Not only did defendant's manner of administering the fund make it reasonable for plaintiff to believe Johannes had authority, but the fact that plaintiff made the $1,053.63 payment to Ball shows that he did, in fact, believe Johannes had the requisite authority.

As to the issue denominated (3) above on page 4, the plaintiff did rely on the promise to his detriment. The payment plaintiff made to Ball and the deductions from his paycheck that plaintiff allowed Ball to make show that plaintiff was acting with the expectation that he would be eligible for a pension. Further, nothing in the depositions, affidavits, or exhibits contained in the file of this case contradict plaintiff's sworn assertion that he acted in good faith.

Additionally, the Court is satisfied that plaintiff has met his burden of showing that his reliance on Johannes' promise was reasonable.

Defendant's final argument is that the fund cannot be liable because the authority of an agent cannot exceed the authority of his principal, and in this case the trustees of the fund lacked authority to declare plaintiff eligible for pension benefits because of the pension plan's break in service and independent contractor provisions. This argument assumes that the trustees could not have approved plaintiff's application for pension benefits. On the present state of the record, it cannot be said that plaintiff would not be eligible for a pension under the plan.[3] Since it does not clearly appear that Johannes was acting beyond the authority of the trustees, the agency rule asserted by defendant is inapplicable.

III.

The prior decision expressly reserved the question of what remedy plaintiff would be entitled to in the event his estoppel claim should be proven. 358 F. Supp. at 1340. Since plaintiff has adequately established the estoppel claim, the issue of what remedy plaintiff is entitled to must be resolved. As discussed above, plaintiff was entitled to have his application for pension benefits, made in *197 July 1968, approved by the trustees of the fund. Neither party, however, has argued what is the exact amount plaintiff is entitled to, nor whether prejudgment interest or attorney's fees should be awarded.

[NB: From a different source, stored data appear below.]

theorem setTensor_only {L : List Part} {a : Dev} (t : Option Tensor) (bs : List Byte) {d : Dev} (hL : Part.sub [.mem]
    L = true) (h : OnlyIn L a d) :
    OnlyIn L a (setTensor t bs d) := by
  refine OnlyIn.widen hL h ?_
  have h0 := OnlyIn.refl [.mem] d
  unfold setTensor
  repeat' (first
    | with_reducible assumption | ((with_reducible refine Part.subI ?_); exact rfl) | exact Or.inl rfl
    | exact Or.inr rfl | intro _ | with_reducible apply setBytes_only | split)

/-! ### Cores -/

theorem coreOp_only {L : List Part} {a : Dev} (cl : Fin 132) (co : Fin 64) (f : CoreState → CoreState) {d : Dev} (hL
    : Part.sub [.fabric] L = true) (h : OnlyIn L a d) :
    OnlyIn L a (coreOp cl co f d) := by
  refine OnlyIn.widen hL h ?_
  have h0 := OnlyIn.refl [.fabric] d
  unfold coreOp
  repeat' (first
    | with_reducible assumption | ((with_reducible refine Part.subI ?_); exact rfl) | exact Or.inl rfl
    | exact Or.inr rfl | intro _
    | (extract_lets +onlyGivenNames -underBinder dd; (subst dd))
    | with_reducible apply Dev_setCore_only | split)

theorem movi_only {L : List Part} {a : Dev} (cl : Fin 132) (co : Fin 64) (x : Fin 16) (imm : Word) {d : Dev} (hL :
    Part.sub [.fabric] L = true) (h : OnlyIn L a d) :
    OnlyIn L a (movi cl co x imm d) := by
  refine OnlyIn.widen hL h ?_
  have h0 := OnlyIn.refl [.fabric] d
  unfold movi
  repeat' (first
    | with_reducible assumption | ((with_reducible refine Part.subI ?_); exact rfl) | exact Or.inl rfl
    | exact Or.inr rfl | intro _ | with_reducible apply coreOp_only)

theorem addi_only {L : List Part} {a : Dev} (cl : Fin 132) (co : Fin 64) (x : Fin 16) (aa : Fin 16) (imm : Word) {d :
    Dev} (hL : Part.sub [.fabric] L = true) (h : OnlyIn L a d) :
    OnlyIn L a (addi cl co x aa imm d) := by
  refine OnlyIn.widen hL h ?_
  have h0 := OnlyIn.refl [.fabric] d
  unfold addi
  repeat' (first
    | with_reducible assumption | ((with_reducible refine Part.subI ?_); exact rfl) | exact Or.inl rfl
    | exact Or.inr rfl | intro _ | with_reducible apply coreOp_only)

theorem setc_only {L : List Part} {a : Dev} (cl : Fin 132) (co : Fin 64) (imm : Word) {d : Dev} (hL : Part.sub
    [.fabric] L = true) (h : OnlyIn L a d) :
    OnlyIn L a (setc cl co imm d) := by
  refine OnlyIn.widen hL h ?_
  have h0 := OnlyIn.refl [.fabric] d
  unfold setc
  repeat' (first
    | with_reducible assumption | ((with_reducible refine Part.subI ?_); exact rfl) | exact Or.inl rfl
    | exact Or.inr rfl | intro _ | with_reducible apply coreOp_only)

theorem rdnsw_only {L : List Part} {a : Dev} (cl : Fin 132) (co : Fin 64) (x : Fin 16) {d : Dev} (hL : Part.sub
    [.fabric] L = true) (h : OnlyIn L a d) :
    OnlyIn L a (rdnsw cl co x d) := by
  refine OnlyIn.widen hL h ?_
  have h0 := OnlyIn.refl [.fabric] d
  unfold rdnsw
  repeat' (first
    | with_reducible assumption | ((with_reducible refine Part.subI ?_); exact rfl) | exact Or.inl rfl
    | exact Or.inr rfl | intro _ | with_reducible apply coreOp_only)

theorem loopOp_only {L : List Part} {a : Dev} (cl : Fin 132) (co : Fin 64) (l : Fin 4) (imm : Word) {d : Dev} (hL :
    Part.sub [.fabric] L = true) (h : OnlyIn L a d) :
    OnlyIn L a (loopOp cl co l imm d) := by
  refine OnlyIn.widen hL h ?_
  have h0 := OnlyIn.refl [.fabric] d
  unfold loopOp
  repeat' (first
    | with_reducible assumption | ((with_reducible refine Part.subI ?_); exact rfl) | exact Or.inl rfl
    | exact Or.inr rfl | intro _ | with_reducible apply coreOp_only)

theorem loopx_only {L : List Part} {a : Dev} (cl : Fin 132) (co : Fin 64) (l : Fin 4) (aa : Fin 16) (imm : Word) {d :
    Dev} (hL : Part.sub [.fabric] L = true) (h : OnlyIn L a d) :
    OnlyIn L a (loopx cl co l aa imm d) := by
  refine OnlyIn.widen hL h ?_
  have h0 := OnlyIn.refl [.fabric] d
  unfold loopx
  repeat' (first
    | with_reducible assumption | ((with_reducible refine Part.subI ?_); exact rfl) | exact Or.inl rfl
    | exact Or.inr rfl | intro _ | with_reducible apply coreOp_only)

theorem endl_only {L : List Part} {a : Dev} (cl : Fin 132) (co : Fin 64) (l : Fin 4) {d : Dev} (hL : Part.sub
    [.fabric] L = true) (h : OnlyIn L a d) :
    OnlyIn L a (endl cl co l d) := by
  refine OnlyIn.widen hL h ?_
  have h0 := OnlyIn.refl [.fabric] d
  unfold endl
  repeat' (first
    | with_reducible assumption | ((with_reducible refine Part.subI ?_); exact rfl) | exact Or.inl rfl
    | exact Or.inr rfl | intro _
    | (extract_lets +onlyGivenNames -underBinder dd; (subst dd))
    | with_reducible apply Dev_setCore_only | split)

theorem missBurlapOn_only {L : List Part} {a : Dev} (cl : Nat) {d : Dev} (hL : Part.sub [.chambray, .fabric, .plan,
    .host, .v0, .v1, .felt, .boot, .health, .sent] L = true) (h : OnlyIn L a d) :
    OnlyIn L a (missBurlapOn cl d) := by
  refine OnlyIn.widen hL h ?_
  have h0 := OnlyIn.refl [.chambray, .fabric, .plan, .host, .v0, .v1, .felt, .boot, .health, .sent] d
  unfold missBurlapOn
  repeat' (first
    | with_reducible assumption | ((with_reducible refine Part.subI ?_); exact rfl) | exact Or.inl rfl
    | exact Or.inr rfl | intro _ | with_reducible apply miss_only | with_reducible apply OnlyIn.foldl
    | with_reducible apply OnlyIn.foldlSnd | split)
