theorem clearAcc_only {L : List Part} {a : Dev} (c : ChbCtx) (t : Tensor) {d : Dev} (hL : Part.sub [.chambray, .mem]
    L = true) (h : OnlyIn L a d) :
    OnlyIn L a (clearAcc c t d) := by
  refine OnlyIn.widen hL h ?_
  have h0 := OnlyIn.refl [.chambray, .mem] d
  unfold clearAcc
  repeat' (first
    | with_reducible assumption | ((with_reducible refine Part.subI ?_); exact rfl) | exact Or.inl rfl
    | exact Or.inr rfl | intro _
    | (extract_lets +onlyGivenNames -underBinder dd; (subst dd))
    | ((conv => (arg 3; arg 23; skip)); with_reducible apply OnlyIn.mk') | with_reducible apply setBytes_only
    | with_reducible apply OnlyIn.foldl)

theorem convertCell_only {L : List Part} {a : Dev} (c : ChbCtx) (acc : Tensor) (t : Tensor) (p : Nat × Nat) {d : Dev}
    (hL : Part.sub [.mem] L = true) (h : OnlyIn L a d) :
    OnlyIn L a (convertCell c acc t d p) := by
  refine OnlyIn.widen hL h ?_
  have h0 := OnlyIn.refl [.mem] d
  unfold convertCell
  repeat' (first
    | with_reducible assumption | ((with_reducible refine Part.subI ?_); exact rfl) | exact Or.inl rfl
    | exact Or.inr rfl | intro _
    | (extract_lets +onlyGivenNames -underBinder dd; (subst dd))
    | with_reducible apply writeFeatures_only)

theorem convertStripes_only {L : List Part} {a : Dev} (c : ChbCtx) (acc : Tensor) (t : Tensor) (units : List Nat) {d
    : Dev} (hL : Part.sub [.mem] L = true) (h : OnlyIn L a d) :
    OnlyIn L a (convertStripes c acc t units d) := by
  refine OnlyIn.widen hL h ?_
  have h0 := OnlyIn.refl [.mem] d
  unfold convertStripes
  repeat' (first
    | with_reducible assumption | ((with_reducible refine Part.subI ?_); exact rfl) | exact Or.inl rfl
    | exact Or.inr rfl | intro _ | with_reducible apply convertCell_only | with_reducible apply OnlyIn.foldl)

theorem runLift_only {L : List Part} {a : Dev} (c : ChbCtx) {d : Dev} (hL : Part.sub [.chambray, .mem, .freeCtr] L =
    true) (h : OnlyIn L a d) :
    OnlyIn L a (runLift c d) := by
  refine OnlyIn.widen hL h ?_
  have h0 := OnlyIn.refl [.chambray, .mem, .freeCtr] d
  unfold runLift
  repeat' (first
    | with_reducible assumption | ((with_reducible refine Part.subI ?_); exact rfl) | exact Or.inl rfl
    | exact Or.inr rfl | intro _
    | (extract_lets +onlyGivenNames -underBinder dd; (subst dd))
    | ((conv => (arg 3; arg 23; skip)); with_reducible apply OnlyIn.mk') | with_reducible apply clearAcc_only
    | with_reducible apply countChb_only | with_reducible apply sumCell_only
    | with_reducible apply convertStripes_only | with_reducible apply OnlyIn.foldl
    | with_reducible apply OnlyIn.foldlSnd | split)

theorem stopLift_only {L : List Part} {a : Dev} (c : ChbCtx) {d : Dev} (hL : Part.sub [.chambray, .mem, .freeCtr] L =
    true) (h : OnlyIn L a d) :
    OnlyIn L a (stopLift c d) := by
  refine OnlyIn.widen hL h ?_
  have h0 := OnlyIn.refl [.chambray, .mem, .freeCtr] d
  unfold stopLift
  repeat' (first
    | with_reducible assumption | ((with_reducible refine Part.subI ?_); exact rfl) | exact Or.inl rfl
    | exact Or.inr rfl | intro _
    | (extract_lets +onlyGivenNames -underBinder dd; (subst dd))
    | ((conv => (arg 3; arg 23; skip)); with_reducible apply OnlyIn.mk') | with_reducible apply sumCell_only
    | with_reducible apply convertStripes_only | with_reducible apply OnlyIn.foldl
    | with_reducible apply OnlyIn.foldlSnd | split)

theorem boxIn_only {L : List Part} {a : Dev} (c : ChbCtx) (t : Tensor) (n : Nat) (box : List F32) (s : View) {d :
    Dev} (hL : Part.sub [.chambray, .mem] L = true) (h : OnlyIn L a d) :
    OnlyIn L a (boxIn c t n box d s) := by
  refine OnlyIn.widen hL h ?_
  have h0 := OnlyIn.refl [.chambray, .mem] d
  unfold boxIn
  repeat' (first
    | with_reducible assumption | ((with_reducible refine Part.subI ?_); exact rfl) | exact Or.inl rfl
    | exact Or.inr rfl | intro _
    | (extract_lets +onlyGivenNames -underBinder dd; (subst dd))
    | with_reducible apply countChb_only | with_reducible apply setBytes_only)

theorem runBox_only {L : List Part} {a : Dev} (c : ChbCtx) {d : Dev} (hL : Part.sub [.chambray, .mem] L = true) (h :
    OnlyIn L a d) :
    OnlyIn L a (runBox c d) := by
  refine OnlyIn.widen hL h ?_
  have h0 := OnlyIn.refl [.chambray, .mem] d
  unfold runBox
  repeat' (first
    | with_reducible assumption | ((with_reducible refine Part.subI ?_); exact rfl) | exact Or.inl rfl
    | exact Or.inr rfl | intro _
    | (extract_lets +onlyGivenNames -underBinder dd; (subst dd))
    | with_reducible apply boxIn_only | with_reducible apply OnlyIn.foldl | with_reducible apply OnlyIn.foldlSnd
    | split)

theorem beginUnit_only {L : List Part} {a : Dev} (x : Nat) (tick : Nat) (gen : BitVec 32) {d : Dev} (hL : Part.sub
    [.chambray] L = true) (h : OnlyIn L a d) :
    OnlyIn L a (beginUnit x tick gen d) := by
  refine OnlyIn.widen hL h ?_
  have h0 := OnlyIn.refl [.chambray] d
  unfold beginUnit
  repeat' (first
    | with_reducible assumption | ((with_reducible refine Part.subI ?_); exact rfl) | exact Or.inl rfl
    | exact Or.inr rfl | intro _ | with_reducible apply modChb_only)

theorem runChambray_only {L : List Part} {a : Dev} (tick : Nat) (w : Nat) {d : Dev} (hL : Part.sub [.tweed, .tweedFb,
    .chambray, .host, .health, .mem, .sent, .freeCtr] L = true) (h : OnlyIn L a d) :
    OnlyIn L a (runChambray tick w d) := by
  refine OnlyIn.widen hL h ?_
  have h0 := OnlyIn.refl [.tweed, .tweedFb, .chambray, .host, .health, .mem, .sent, .freeCtr] d
  unfold runChambray
  repeat' (first
    | with_reducible assumption | ((with_reducible refine Part.subI ?_); exact rfl) | exact Or.inl rfl
    | exact Or.inr rfl | intro _
    | (extract_lets +onlyGivenNames -underBinder dd; (subst dd))
    | with_reducible apply composeCamera_only | with_reducible apply beginUnit_only
    | with_reducible apply runSample_only | with_reducible apply runLift_only | with_reducible apply runPaint_only
    | with_reducible apply runBox_only | with_reducible apply writeBandTables_only
    | with_reducible apply OnlyIn.foldl | with_reducible apply OnlyIn.foldlSnd | split)

theorem chambrayTimerExpiry_only {L : List Part} {a : Dev} (tick : Nat) (w : Nat) {d : Dev} (hL : Part.sub [.tweed,
    .chambray, .fabric, .plan, .damask, .host, .v0, .v1, .felt, .ctrl, .boot, .recovery, .health, .mem, .sent,
    .freeCtr] L = true) (h : OnlyIn L a d) :
    OnlyIn L a (chambrayTimerExpiry tick w d) := by
  refine OnlyIn.widen hL h ?_
  have h0 := OnlyIn.refl [.tweed, .chambray, .fabric, .plan, .damask, .host, .v0, .v1, .felt, .ctrl, .boot,
      .recovery, .health, .mem, .sent, .freeCtr] d
  unfold chambrayTimerExpiry
  repeat' (first
    | with_reducible assumption | ((with_reducible refine Part.subI ?_); exact rfl) | exact Or.inl rfl
    | exact Or.inr rfl | intro _
    | (extract_lets +onlyGivenNames -underBinder dd; (subst dd))
    | with_reducible apply stopLift_only | with_reducible apply bump_only | with_reducible apply overrun_only
    | with_reducible apply modChb_only | with_reducible apply faultMiss_only
    | with_reducible apply restartPartition_only | split)

theorem chambrayEnded_only {L : List Part} {a : Dev} (x : Nat) {d : Dev} (hL : Part.sub [.chambray] L = true) (h :
    OnlyIn L a d) :
    OnlyIn L a (chambrayEnded x d) := by
  refine OnlyIn.widen hL h ?_
  have h0 := OnlyIn.refl [.chambray] d
  unfold chambrayEnded
  repeat' (first
    | with_reducible assumption | ((with_reducible refine Part.subI ?_); exact rfl) | exact Or.inl rfl
    | exact Or.inr rfl | intro _ | with_reducible apply modChb_only)

theorem linkTransactionTimeout_only {L : List Part} {a : Dev} (die : Fin 6) (part : Nat) (ofRetry : Bool) (tick :
    Nat) (w : Nat) {d : Dev} (hL : Part.sub [.tweed, .chambray, .fabric, .plan, .damask, .host, .v0, .v1, .felt,
    .ctrl, .boot, .recovery, .health, .mem, .sent] L = true) (h : OnlyIn L a d) :
    OnlyIn L a (linkTransactionTimeout die part ofRetry tick w d) := by
  refine OnlyIn.widen hL h ?_
  have h0 := OnlyIn.refl [.tweed, .chambray, .fabric, .plan, .damask, .host, .v0, .v1, .felt, .ctrl, .boot,
      .recovery, .health, .mem, .sent] d
  unfold linkTransactionTimeout
  repeat' (first
    | with_reducible assumption | ((with_reducible refine Part.subI ?_); exact rfl) | exact Or.inl rfl
    | exact Or.inr rfl | intro _
    | (extract_lets +onlyGivenNames -underBinder dd; (subst dd))
    | with_reducible apply satEvent_only | with_reducible apply Dev_setDie_only
    | with_reducible apply restartPartition_only | with_reducible apply miss_only | with_reducible apply bump_only
    | with_reducible apply modChb_only | split)

/-! ### Gates -/

theorem closeTickSlice_only {L : List Part} {a : Dev} (n : Nat) (j : Nat) (src : Source) {d : Dev} (hL : Part.sub
    [.muslin, .tweed, .tweedFb, .host, .health, .sent] L = true) (h : OnlyIn L a d) :
    OnlyIn L a (closeTickSlice n j d src) := by
  refine OnlyIn.widen hL h ?_
  have h0 := OnlyIn.refl [.muslin, .tweed, .tweedFb, .host, .health, .sent] d
  unfold closeTickSlice
  repeat' (first
    | with_reducible assumption | ((with_reducible refine Part.subI ?_); exact rfl) | exact Or.inl rfl
    | exact Or.inr rfl | intro _ | with_reducible apply closeSlice_only | split)

theorem closePointGate_only {L : List Part} {a : Dev} (n : Nat) (j : Nat) (v : Nanos) (e : StreamEntry) {d : Dev} (hL
    : Part.sub [.muslin, .ports, .tweed, .tweedFb, .host, .health, .sent] L = true) (h : OnlyIn L a d) :
    OnlyIn L a (closePointGate n j v e d) := by
  refine OnlyIn.widen hL h ?_
  have h0 := OnlyIn.refl [.muslin, .ports, .tweed, .tweedFb, .host, .health, .sent] d
  unfold closePointGate
  repeat' (first
    | with_reducible assumption | ((with_reducible refine Part.subI ?_); exact rfl) | exact Or.inl rfl
    | exact Or.inr rfl | intro _
    | (extract_lets +onlyGivenNames -underBinder dd; (subst dd))
    | with_reducible apply closeTickSlice_only | with_reducible apply modLidar_only
    | with_reducible apply takeFinal_only | with_reducible apply OnlyIn.foldl | with_reducible apply OnlyIn.foldlSnd
    | split)

theorem gateClose_only {L : List Part} {a : Dev} (stream : Fin 48) {d : Dev} (hL : Part.sub [.muslin, .ports, .tweed,
    .tweedFb, .chambray, .host, .felt, .health, .sent] L = true) (h : OnlyIn L a d) :
    OnlyIn L a (gateClose stream d) := by
  refine OnlyIn.widen hL h ?_
  have h0 := OnlyIn.refl [.muslin, .ports, .tweed, .tweedFb, .chambray, .host, .felt, .health, .sent] d
  unfold gateClose
  repeat' (first
    | with_reducible assumption | ((with_reducible refine Part.subI ?_); exact rfl) | exact Or.inl rfl
    | exact Or.inr rfl | intro _
    | (extract_lets +onlyGivenNames -underBinder dd; (subst dd))
    | with_reducible apply closeGate_only | with_reducible apply closePointGate_only
    | with_reducible apply buildBands_only | split)

end Sys2Proof.Machine
end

It is therefore ordered that within twenty days of the filing date of this order, plaintiff submit a proposed judgment form in accordance with this decision and order along with a supporting brief indicating the calculations and authorities he wishes to rely on. Defendant shall have twenty days thereafter in which to respond, and the matter will thereafter be decided by the Court unless counsel request oral argument.

NOTES

[1] Jurisdiction is premised on 28 U.S.C. § 1332 and has not been contested.

[2] Additional leases were executed over the years.

[3] In the prior decision in this case, it was ruled that plaintiff was not self-employed under the applicable provisions of the pension plan. In footnote 1, 358 F. Supp. at 1334, it was noted that there may be other reasons why plaintiff was not entitled to pension benefits. Defendant has not argued that any other reasons are applicable.